March 5, 2015 / 10:14 PM / 3 years ago

Coyle out to prove foreign coaches can thrive in MLS

(Reuters) - Scottish manager Owen Coyle, who takes charge of Houston Dynamo this season, believes that with the right approach there is no reason why a foreign manager can’t succeed in Major League Soccer.

Owen Coyle gestures during an Europa League soccer match at Jan Breydel stadium in Bruges September 19, 2013. REUTERS/Laurent Dubrule

Some high-profile foreign flops, including Dutchmen Ruud Gullit and Aron Winter, have added to the perception that a coach must “know the league” to win in MLS.

“Of course there are rules and intricacies - but there are rules in every league and when all is said and done it is eleven versus eleven,” Coyle told Reuters in an interview.

“The game is the same game. If you come in with your eyes open and be respectful of what is going on then you get to understand it.”

With ‘designated players,’ a transfer system unlike any other, a salary cap and collective bargaining agreement, MLS can be baffling for a newcomer from abroad.

Understandably, the complexities of MLS have led most clubs to entrust their head coaching jobs to Americans, often former players in the league, and avoid foreign coaches.

Coyle has been busy learning the rules, helped by Houston’s experienced backroom staff.

He believes it is worth investing the time in adjusting to MLS’s sometimes Byzantine rules because he sees the league as one that is growing rapidly into a force within the game.

The former striker visited the United States on pre-season trips while in charge of Burnley and Bolton Wanderers and said he sensed that MLS was on the cusp of a breakthrough.

“I could see that in a few years time that it is going to be one of the big leagues in the world.
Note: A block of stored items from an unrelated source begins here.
/-- A waveform source in its safe state without completions (the device no longer serves commands). -/
def awgSafe (k : Nat) (s : State) : State := s.updAwg k (fun x => (rollAwg s.mono x).toOff)

/-- A pin held in SAFE by the PE die's own logic. -/
def pinHeld (p : Nat) (s : State) : State :=
  s.updPin p (fun x => { x with ctrl := setBit (setBit x.ctrl 16 false) 17 true, stat := setBit x.stat 0 true, stage := .safe, pmu := x.pmu.toOff })

/-- POWER_FAIL (R462): both inputs are gone; outputs trip off, waveform sources and pins are safe, the rails go off. -/
def doPowerFail (s : State) : State :=
  let s := forAll (List.range 32) (fun d s => if (s.dpsOf d).isOff then s else
    s.updDps d (fun x => { turnOff 7 0 s.stamp x with cmds := [] })) s
  let s := forAll (List.range 256) pinHeld (forAll (List.range 16) awgSafe s)
  (advance (20 * usSteps) s).updBoot (fun b => { b with off := true })

/-- POWER_FAIL. -/
def execPowerFail (s : State) : Host.Outcome State Fault Refusal := .next (doPowerFail s)

/-! ## The pin-electronics rails (R36, R463, R504) -/

/-- Which rails read in range while VPE is lost: at most one, which one is not said. -/
def lossRails (s : State) : State :=
  let (v, s) := measure s
  s.updThm (fun t => { t with supStat := setFld t.supStat 4 2 (v % 3) })

/-- VPE_LOSS (R36, R463, R504): PE_RAIL; the pins are unpowered, PIN_EN clears, PMU and TDC work and every run fail; the enabled
outputs trip off. -/
def doVpeLoss (s : State) : State :=
  if s.peRail then s
  else
    let e : EndWith := { cls := 8, code := Code.peRail }
    let s := lossRails (s.updThm (fun t => { t with supStat := setBit t.supStat 6 true }))
    let s := raise srcPeRail 0 0 s
    let s := forAll (List.range 32) (fun d s => lossOff 8 true e d (endSeqOf e d s)) s
    let sites := runSites s (fun x => !(((s.site? x).map Site.pinNos).getD []).isEmpty)
    let s := faultSites sites Code.peRail 0 s
    let s := forAll (List.range 256) (fun p s => s.updPin p (fun x => { x with stat := setBit x.stat 1 true })) s
    forAll (List.range 128) (endSliceWork false e) s

/-- VPE_LOSS. -/
def execVpeLoss (s : State) : Host.Outcome State Fault Refusal := .next (doVpeLoss s)

/-- VPE_RETURN (R463): PE_RAIL clears, pins hold SAFE until PIN_EN, the TDCs serve their last tables. -/
def doVpeReturn (s : State) : State :=
  if s.peRail then
    let s := s.updThm (fun t => { t with supStat := setFld (setBit t.supStat 6 false) 4 2 3 })
    forAll (List.range 256) (fun p s =>
      refreshPin p (s.updPin p (fun x => { x with stat := setBit x.stat 1 false, tdc := { x.tdc with stale := true } }))) s
  else s

/-- VPE_RETURN. -/
def execVpeReturn (s : State) : Host.Outcome State Fault Refusal := .next (doVpeReturn s)

/-! ## Throttle levels (R471, R472, R474) -/

/-- Number of crossed boundaries. -/
def Zone.crossings (x : Zone) : Nat := (bitsOf 7 x.crossed.toNat).length

/-- A level change (R472, R474): THROTTLE, the count, a rise as a thermal event; the eighth change within 1 s locks the zone. -/
def changeLevel (z l : Nat) (s : State) : State :=
  let x := s.zone z
  if x.level.toNat = l then s
  else
    let rise := decide (x.level.toNat < l)
    let recent := s.mono :: x.changes.filter (fun t => decide (s.mono < t + 1000 * msSteps))
    let lock := decide (8 ≤ recent.length) && !x.flaplock
    let s := s.updZone z (fun x =>
      { x with
        level := BitVec.ofNat 3 l, changes := if lock then [] else recent
        eventAt := if rise || lock then some s.mono else x.eventAt
        flaplock := x.flaplock || lock, lockAt := if lock then s.mono else x.lockAt
        flaps := if lock then satInc x.flaps else x.flaps })
    let s := if lock then s.updThm (fun t => { t with flapTotal := satInc t.flapTotal }) else s
    lowerTags (count (717 + z) 1 (raise (srcThrottle z) 0 0 (traceThermal 0 z 0 s)))

/-- L follows the crossed boundaries: 7 with no valid sensor; never lower during a hold or a lock. -/
def setLevel (z : Nat) (s : State) : State :=
  let x := s.zone z
  let l := if x.novalid then 7 else x.crossings
  if 6 ≤ z then s
  else if l < x.level.toNat ∧ (x.hold || x.flaplock) then s
  else changeLevel z l s

/-- Ej in 1/256 °C (R472). -/
def boundaryTemp (b : Nat) : Int := 34560 + 320 * (b : Int)

/-- THROTTLE_BOUNDARY (R472): boundary `b` + 1 has been crossed, or uncrossed, for 10 ms. -/
def doThrottleBoundary (z b : Nat) (up : Bool) (s : State) : State :=
  let x := s.zone z
  let t := boundaryTemp b
  if z < 6 ∧ (if up then !bit x.crossed b && decide (t ≤ x.temp) else bit x.crossed b && decide (x.temp ≤ t - 1024)) then
    setLevel z (s.updZone z (fun x => { x with crossed := setBit x.crossed b up }))
  else s

/-- THROTTLE_BOUNDARY. -/
def execThrottleBoundary (z : Fin 8) (b : Fin 7) (up : Bool) (s : State) : Host.Outcome State Fault Refusal :=
  .next (doThrottleBoundary z.val b.val up s)

/-- FLAPLOCK_END (R474): 1 s after the eighth change. -/
def doFlaplockEnd (z : Nat) (s : State) : State :=
  let x := s.zone z
  if x.flaplock then
    setLevel z ((advanceMono (x.lockAt + 1000 * msSteps) s).updZone z (fun x => { x with flaplock := false }))
  else s

/-- FLAPLOCK_END. -/
def execFlaplockEnd (z : Fin 8) (s : State) : Host.Outcome State Fault Refusal := .next (doFlaplockEnd z.val s)

/-! ## Sensors (R470, R471) -/

/-- Twice the median of a list of samples. -/
def median2 (l : List Int) : Int :=
  let n := l.length
  let q := l.foldl (fun (a : List Int) v => (a.takeWhile (fun w => decide (w < v))) ++ [v] ++ (a.dropWhile (fun w => decide (w < v)))) []
  if n % 2 = 1 then 2 * q.getD (n / 2) 0 else q.getD (n / 2 - 1) 0 + q.getD (n / 2) 0

/-- The checks of one sample (R471): range, rate, agreement with the median of the others. -/
def sampleOk (v : Int) (prev : Option Int) (others : List Int) : Bool :=
  decide (-14080 ≤ v) && decide (v ≤ 44800)
    && (match prev with
      | none => true
      | some p => decide (-512 ≤ v - p) && decide (v - p ≤ 512))
    && (others.isEmpty || (decide (-7680 ≤ 2 * v - median2 others) && decide (2 * v - median2 others ≤ 7680)))

/-- Sensors of a zone: eight, or one with its two neighbours behind it in the sample. -/
def sensorCount (z : Nat) : Nat := if z < 6 then 8 else 1

/-- The other valid sensors of a sample. -/
def otherValid (z : Nat) (excl : BitVec 8) (l : List Int) (i : Nat) : List Int :=
  if z < 6 then ((List.range 8).filter (fun j => j != i && !bit excl j)).map (fun j => l.getD j 0) else l.drop 1

/-- Tz of a sample (R471). -/
def zoneTemp (z : Nat) (excl : BitVec 8) (l : List Int) (old : Int) : Int :=
  let valid := if z < 6 then ((List.range 8).filter (fun j => !bit excl j)).map (fun j => l.getD j 0)
    else if bit excl 0 then l.drop 1 else l.take 1
  match valid with
  | [] => old
  | v :: t => t.foldl max v + (if excl = 0 then 0 else 2048)

/-- The zone's temperature after a sample or a readmission; a stack's also stands in GRN_TEMP. -/
def takeTemp (z : Nat) (l : List Int) (s : State) : State :=
  let s := s.updZone z (fun x =>
    { x with temp := zoneTemp z x.excl l x.temp, novalid := decide (z < 6) && x.excl == 0xFF#8 })
  let t := ofSigned 16 (l.headD 0)
  if z = 6 then s.updGrn (fun g => { g with temp0 := setFld g.temp0 0 16 t })
  else if z = 7 then s.updGrn (fun g => { g with temp1 := setFld g.temp1 0 16 t })
  else s

/-- An exclusion (R471): SENSOR_EXCL, a thermal event, the 1 s hold. -/
def exclude (z i : Nat) (s : State) : State :=
  traceThermal 2 z 0 (raise (srcSensor z) 0 0 (s.updZone z (fun x =>
    { x with excl := setBit x.excl i true, hold := true, holdAt := s.mono, eventAt := some s.mono
             passAt := Tab.set x.passAt i s.mono })))

/-- SENSOR_SAMPLE (R470, R471): the samples of a zone, in 1/256 °C; for THZ_6 and THZ_7 the stack sensor, then its neighbours. -/
def doSensorSample (z : Nat) (l : List Int) (s : State) : State :=
  if l.length ≠ (if z < 6 then 8 else 3) then s
  else
    let x := s.zone z
    let ok (i : Nat) : Bool := sampleOk (l.getD i 0) x.prev[i]? (otherValid z x.excl l i)
    let idx := List.range (sensorCount z)
    let s := forAll (idx.filter (fun i => !bit x.excl i && !ok i)) (exclude z) s
    let s := s.updZone z (fun y => { y with
      prev := l
      passAt := (idx.filter (fun i => bit x.excl i && !ok i)).foldl (fun t i => Tab.set t i s.mono) y.passAt })
    setLevel z (takeTemp z l s)

/-- SENSOR_SAMPLE. -/
def execSensorSample (z : Fin 8) (temps : List Int) (s : State) : Host.Outcome State Fault Refusal :=
  .next (doSensorSample z.val temps s)

/-- SENSOR_READMIT (R471): an excluded sensor that has passed every check for 10 s. -/
def doSensorReadmit (z i : Nat) (s : State) : State :=
  let x := s.zone z
  if bit x.excl i then
    let s := advanceMono (Tab.get 0 x.passAt i + 10000 * msSteps) s
    let s := s.updZone z (fun x => { x with excl := setBit x.excl i false, passAt := Tab.erase x.passAt i })
    setLevel z (takeTemp z x.prev s)
  else s

/-- SENSOR_READMIT. -/
def execSensorReadmit (z i : Fin 8) (s : State) : Host.Outcome State Fault Refusal := .next (doSensorReadmit z.val i.val s)

/-- EXCL_HOLD_END (R471): 1 s after the last exclusion L may fall again. -/
def doExclHoldEnd (z : Nat) (s : State) : State :=
  let x := s.zone z
  if x.hold then
    setLevel z ((advanceMono (x.holdAt + 1000 * msSteps) s).updZone z (fun x => { x with hold := false }))
  else s

/-- EXCL_HOLD_END. -/
def execExclHoldEnd (z : Fin 8) (s : State) : Host.Outcome State Fault Refusal := .next (doExclHoldEnd z.val s)

/-! ## Step mode (R475) -/

/-- STEP_FACTOR_TICK (R475): the end of 100 ms. -/
def doStepFactorTick (z : Nat) (s : State) : State :=
  let x := s.zone z
  let s := if x.stepAt = 0 then s else advanceMono (x.stepAt + 100 * msSteps) s
  let n := x.s.toNat
  let m :=
    if inStep s z then
      if 34560 ≤ x.temp then max 1 (n - 1) else if x.temp ≤ 33536 then min 8 (n + 1) else n
    else min 8 (n + 1)
  let s := s.updZone z (fun x => { x with s := BitVec.ofNat 4 m, stepAt := s.mono })
  if m = n then s else lowerTags (traceThermal 1 z 0 s)

/-- STEP_FACTOR_TICK. -/
def execStepFactorTick (z : Fin 8) (s : State) : Host.Outcome State Fault Refusal := .next (doStepFactorTick z.val s)

/-! ## Warning and shutdown (R476) -/

/-- THERMAL_WARN (R476). -/
def doThermalWarn (z : Nat) (s : State) : State :=
  let x := s.zone z
  if x.warn = false ∧ 37120 ≤ x.temp then
    raise (srcWarn z) 0 0 (thermalEvent z (s.updZone z (fun x => { x with warn := true })))
  else s

/-- THERMAL_WARN. -/
def execThermalWarn (z : Fin 8) (s : State) : Host.Outcome State Fault Refusal := .next (doThermalWarn z.val s)

/-- WARN_CLEAR (R476). -/
def doWarnClear (z : Nat) (s : State) : State :=
  if (s.zone z).temp ≤ 36096 then s.updZone z (fun x => { x with warn := false }) else s

/-- WARN_CLEAR. -/
def execWarnClear (z : Fin 8) (s : State) : Host.Outcome State Fault Refusal := .next (doWarnClear z.val s)

/-- THERMAL_SHUTDOWN (R476): the latch, SHUTDOWN raised, outputs off at once, waveform sources safe, pins SAFE; from then on no
command is served. -/
def doThermalShutdown (z : Nat) (s : State) : State :=
  if 39680 ≤ (s.zone z).temp ∧ s.thm.shutdown = false then
    let s := raise srcShutdown 0 0 s
    let s := forAll (List.range 32) gateOff (forAll (List.range 64) disableMon s)
    let s := forAll (List.range 256) pinHeld (forAll (List.range 16) awgSafe s)
    s.updThm (fun t => { t with shutdown := true })
  else s

/-- THERMAL_SHUTDOWN. -/
def execThermalShutdown (z : Fin 8) (s : State) : Host.Outcome State Fault Refusal := .next (doThermalShutdown z.val s)

/-! ## Remote diodes and compensation (R32, R470, R478) -/

/-- THM.TD_LIMIT (R378). -/
def doThmTdLimit (c : Cmd) (s : State) : State :=
  runCmd { op := 0xE05, scopes := 1 } c
    (fun _ _ => [lenCheck c 8, rng c 0 1 0 7, rngIf (decide (c.i 4 2 < c.i 2 2)) 2])
    (fun _ _ => [])
    (fun _ s => completeOk c.key 0 (s.updThm (fun t =>
      { t with diodes := Tab.upd {} t.diodes (c.u 0 1) (fun d => { d with lim := halves (c.u 4 2) (c.u 2 2) }) }))) s

/-- THM.TD_LIMIT. -/
def execThmTdLimit (c : Cmd) (s : State) : Host.Outcome State Fault Refusal := .next (doThmTdLimit c s)

/-- TD_SAMPLE (R470): a diode's reading; outside its limits it raises TD_LIMIT. -/
def doTdSample (n : Nat) (temp : Int) (s : State) : State :=
  let s := s.updThm (fun t => { t with diodes := Tab.upd {} t.diodes n (fun d => { d with temp := temp }) })
  let lim := (Tab.get ({} : Diode) s.thm.diodes n).lim
  if temp < toSigned 16 (fld lim 0 16) ∨ toSigned 16 (fld lim 16 16) < temp then raise (srcTd n) 0 0 s else s

/-- TD_SAMPLE. -/
def execTdSample (n : Fin 8) (temp : Int) (s : State) : Host.Outcome State Fault Refusal := .next (doTdSample n.val temp s)

/-- COMPENSATION_TICK (R478): the next whole millisecond comes; the references and IOSC are corrected, which no register shows. -/
def doCompensationTick (s : State) : State := advanceMono ((s.mono / msSteps + 1) * msSteps) s

/-- COMPENSATION_TICK. -/
def execCompensationTick (s : State) : Host.Outcome State Fault Refusal := .next (doCompensationTick s)

end Sys2Proof.Machine
end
It is really on the up and up,” said Coyle. “You look at the facilities, the stadiums, they could grace any of the top leagues in the world.”

The Glasgow-born Coyle has spent most of his managerial career in Lancashire where he took Burnley to the Premier League but had a tougher time with Bolton and Wigan Athletic.

Regarded as a strong motivator, Coyle also prides himself on building a connection between a community and the team.

“I was fortunate that with the teams I played with, outwith of the natural team spirit, there was always that feeling of an old-fashioned community,” said Coyle. “I grew up in the Gorbals in Glasgow, a community area where everyone was helping everyone, I think a club should be like that, it should be a family, it should be part of the community.”

“As with at my other clubs, I want the supporters to look and think ‘I have a team that will give everything it has got to entertain and to win the game.’ We want to build a winning team, but one that is pleasing on the eye as well.”

The first major signing Houston made since appointing Coyle was Mexican international striker Erick Torres and the Scotsman is excited about getting the 22-year-old into his team, when he completes his move after the end of the Liga MX season in July.

A natural goal scorer, Torres could also help the Dynamo appeal further to the large Mexican community in Houston.

“The main reason for signing him is that he is such a talented footballer,” said Coyle. “But the fact that he is also a very nice and humble young man, a Mexican international, there is a huge market in Houston that he will appeal to as well.”

There is a genuine enthusiasm about the way Coyle talks about the challenge he faces at Houston and little sign that his swagger has been affected by the setbacks at Bolton and Wigan.

“I am as hungry now as I was at the start to be successful. Having had some success, I want more of it. So it is up to us now, to put something in place, that has longevity and that will serve this club for years to come.”